4.6 a special statement, that is, the statement of {}
/** * compound-statement: * { [declaration-list] [statement-list] } * declaration-list: * declaration * declaration-list declaration * statement-list: * statement * statement-list statement */ AstStatement ParseCompoundStatement(void) { AstCompoundStatement compStmt; AstNode *tail; Level++; CREATE_AST_NODE(compStmt, CompoundStatement); NEXT_TOKEN; tail = &compStmt->decls; while (CurrentTokenIn(FIRST_Declaration)) { if (CurrentToken == TK_ID && ! IsTypeName(CurrentToken)) break; *tail = (AstNode)ParseDeclaration(); tail = &(*tail)->next; } tail = &compStmt->stmts; while (CurrentToken != TK_RBRACE && CurrentToken != TK_END) { *tail = (AstNode)ParseStatement(); tail = &(*tail)->next; if (CurrentToken == TK_RBRACE) break; SkipTo(FIRST_Statement, "the beginning of a statement"); } Expect(TK_RBRACE); PostCheckTypedef(); Level--; return (AstStatement)compStmt; }
4.7 connection between and expression
/** * expression-statement: * [expression] ; */ static AstStatement ParseExpressionStatement(void) { AstExpressionStatement exprStmt; CREATE_AST_NODE(exprStmt, ExpressionStatement); if (CurrentToken != TK_SEMICOLON) { exprStmt->expr = ParseExpression(); } Expect(TK_SEMICOLON); return (AstStatement)exprStmt; }
If any statement is not, it can only be expression statement.
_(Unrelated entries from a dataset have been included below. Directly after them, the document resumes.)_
theorem effStageFault_kept {s₀ : State} (d l cause : Nat) (s : State) (inj : Bool) (h : Kept s₀ s) :
    Kept s₀ (effStageFault d l cause s inj) := by
  unfold effStageFault
  repeat' (first
    | with_reducible assumption
    | (with_reducible apply SpareSet.fault_kept)
    | (with_reducible apply State.count_kept)
    | (with_reducible apply State.endRun_kept)
    | (with_reducible apply State.mapOp_kept)
    | (with_reducible apply State.raise_kept)
    | (with_reducible apply State.setRun_kept)
    | (with_reducible apply State.start_kept)
    | (with_reducible apply Kept.ite)
    | (intro _)
    | (with_reducible refine Kept.of_snd (by assumption) ?_)
    | (with_reducible refine Kept.of_snd2 (by assumption) ?_)
    | (with_reducible refine Kept.of_snd3 (by assumption) ?_)
    | (with_reducible refine Kept.of_fst (by assumption) ?_)
    | (with_reducible refine Kept.of_fst2 (by assumption) ?_)
    | (simp only [Kept.update_iff])
    | (simp only [Kept.tables_iff]; apply KeptTables.intro <;> first | with_reducible assumption | with_reducible refine Kept.of_snd (by assumption) ?_ | with_reducible refine Kept.of_snd2 (by assumption) ?_ | with_reducible refine Kept.of_snd3 (by assumption) ?_ | with_reducible refine Kept.of_fst (by assumption) ?_ | with_reducible refine Kept.of_fst2 (by assumption) ?_ | exact id | exact fun _ => rfl | (intro hw; first | exact Sparse.wf_set _ _ _ hw | exact Sparse.wf_restrict _ _ hw | exact Sparse.wf_filter _ _ hw))
    | split)

theorem State.domeInject_kept {s₀ : State} (s : State) (d l : Nat) (h : Kept s₀ s) :
    Kept s₀ (State.domeInject s d l) := by
  unfold State.domeInject
  repeat' (first
    | with_reducible assumption
    | (with_reducible apply State.bubble_kept)
    | (with_reducible apply State.count_kept)
    | (with_reducible apply State.injDone_kept)
    | (with_reducible apply State.raise_kept)
    | (with_reducible apply effStageFault_kept)
    | (with_reducible apply Kept.ite)
    | (intro _))

theorem effEntryIssue_kept {s₀ : State} (d l port : Nat) (s : State) (h : Kept s₀ s) :
    Kept s₀ (effEntryIssue d l port s) := by
  unfold effEntryIssue
  repeat' (first
    | with_reducible assumption
    | (with_reducible apply State.bubble_kept)
    | (with_reducible apply State.count_kept)
    | (with_reducible apply State.domeInject_kept)
    | (with_reducible apply State.dropDeadRun_kept)
    | (with_reducible apply State.endRun_kept)
    | (with_reducible apply State.prescan_kept)
    | (with_reducible apply State.readRecords_kept)
    | (with_reducible apply State.readTiles_kept)
    | (with_reducible apply State.refuseAddr_kept)
    | (with_reducible apply State.runOn_kept)
    | (with_reducible apply State.setRun_kept)
    | (with_reducible apply State.start_kept)
    | (with_reducible apply Kept.ite)
    | (intro _)
    | (with_reducible apply Kept.foldl)
    | (with_reducible apply Kept.foldl_snd)
    | (with_reducible apply Kept.foldl_fst)
    | (with_reducible refine Kept.of_snd (by assumption) ?_)
    | (with_reducible refine Kept.of_snd2 (by assumption) ?_)
    | (with_reducible refine Kept.of_snd3 (by assumption) ?_)
    | (with_reducible refine Kept.of_fst (by assumption) ?_)
    | (with_reducible refine Kept.of_fst2 (by assumption) ?_)
    | (simp only [Kept.update_iff])
    | (simp only [Kept.tables_iff]; apply KeptTables.intro <;> first | with_reducible assumption | with_reducible refine Kept.of_snd (by assumption) ?_ | with_reducible refine Kept.of_snd2 (by assumption) ?_ | with_reducible refine Kept.of_snd3 (by assumption) ?_ | with_reducible refine Kept.of_fst (by assumption) ?_ | with_reducible refine Kept.of_fst2 (by assumption) ?_ | exact id | exact fun _ => rfl | (intro hw; first | exact Sparse.wf_set _ _ _ hw | exact Sparse.wf_restrict _ _ hw | exact Sparse.wf_filter _ _ hw))
    | split)

theorem effGatherSlotFree_kept {s₀ : State} (d : Nat) (s : State) (h : Kept s₀ s) :
    Kept s₀ (effGatherSlotFree d s) := by
  unfold effGatherSlotFree
  repeat' (first
    | with_reducible assumption
    | (with_reducible apply State.dropDeadRun_kept)
    | (with_reducible apply State.runOn_kept))

theorem effRunWcet_kept {s₀ : State} (d : Nat) (s : State) (h : Kept s₀ s) :
    Kept s₀ (effRunWcet d s) := by
  unfold effRunWcet
  repeat' (first
    | with_reducible assumption
    | (with_reducible apply State.count_kept)
    | (with_reducible apply State.dropDeadRun_kept)
    | (with_reducible apply State.endRun_kept)
    | (with_reducible apply State.raise_kept)
    | (with_reducible apply Kept.ite)
    | (intro _)
    | (with_reducible refine Kept.of_snd (by assumption) ?_)
    | (with_reducible refine Kept.of_snd2 (by assumption) ?_)
    | (with_reducible refine Kept.of_snd3 (by assumption) ?_)
    | (with_reducible refine Kept.of_fst (by assumption) ?_)
    | (with_reducible refine Kept.of_fst2 (by assumption) ?_)
    | (simp only [Kept.update_iff])
    | (simp only [Kept.tables_iff]; apply KeptTables.intro <;> first | with_reducible assumption | with_reducible refine Kept.of_snd (by assumption) ?_ | with_reducible refine Kept.of_snd2 (by assumption) ?_ | with_reducible refine Kept.of_snd3 (by assumption) ?_ | with_reducible refine Kept.of_fst (by assumption) ?_ | with_reducible refine Kept.of_fst2 (by assumption) ?_ | exact id | exact fun _ => rfl | (intro hw; first | exact Sparse.wf_set _ _ _ hw | exact Sparse.wf_restrict _ _ hw | exact Sparse.wf_filter _ _ hw))
    | split)

theorem State.completeRun_kept {s₀ : State} (s : State) (d : Nat) (h : Kept s₀ s) :
    Kept s₀ (State.completeRun s d) := by
  unfold State.completeRun
  repeat' (first
    | with_reducible assumption
    | (with_reducible apply SpareSet.result_kept)
    | (with_reducible apply State.mapOp_kept)
    | (with_reducible apply State.setFlag_kept)
    | (with_reducible apply State.setRun_kept)
    | (with_reducible apply State.showRun_kept)
    | (with_reducible apply State.wr_kept)
    | (with_reducible apply Kept.ite)
    | (intro _)
    | (with_reducible refine Kept.of_snd (by assumption) ?_)
    | (with_reducible refine Kept.of_snd2 (by assumption) ?_)
    | (with_reducible refine Kept.of_snd3 (by assumption) ?_)
    | (with_reducible refine Kept.of_fst (by assumption) ?_)
    | (with_reducible refine Kept.of_fst2 (by assumption) ?_)
    | (simp only [Kept.update_iff])
    | (simp only [Kept.tables_iff]; apply KeptTables.intro <;> first | with_reducible assumption | with_reducible refine Kept.of_snd (by assumption) ?_ | with_reducible refine Kept.of_snd2 (by assumption) ?_ | with_reducible refine Kept.of_snd3 (by assumption) ?_ | with_reducible refine Kept.of_fst (by assumption) ?_ | with_reducible refine Kept.of_fst2 (by assumption) ?_ | exact id | exact fun _ => rfl | (intro hw; first | exact Sparse.wf_set _ _ _ hw | exact Sparse.wf_restrict _ _ hw | exact Sparse.wf_filter _ _ hw))
    | split)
In other words, the compiler will call the ParseExpression function for further parsing at this time.
4.8 summary
Of course, the purpose of any statement is to build an abstract syntax tree, that is, an abstract syntax tree. In fact, this process may encounter continuous nested processing, such as statement - > ifstatement - > statement - > forstatement - >, In this way, it has been called recursively. This part is allowed. After parsing, an abstract syntax tree can be constructed.
In general colleges and universities, the part of homework practice is basically over. But for the compiler, it just completes the front-end parsing.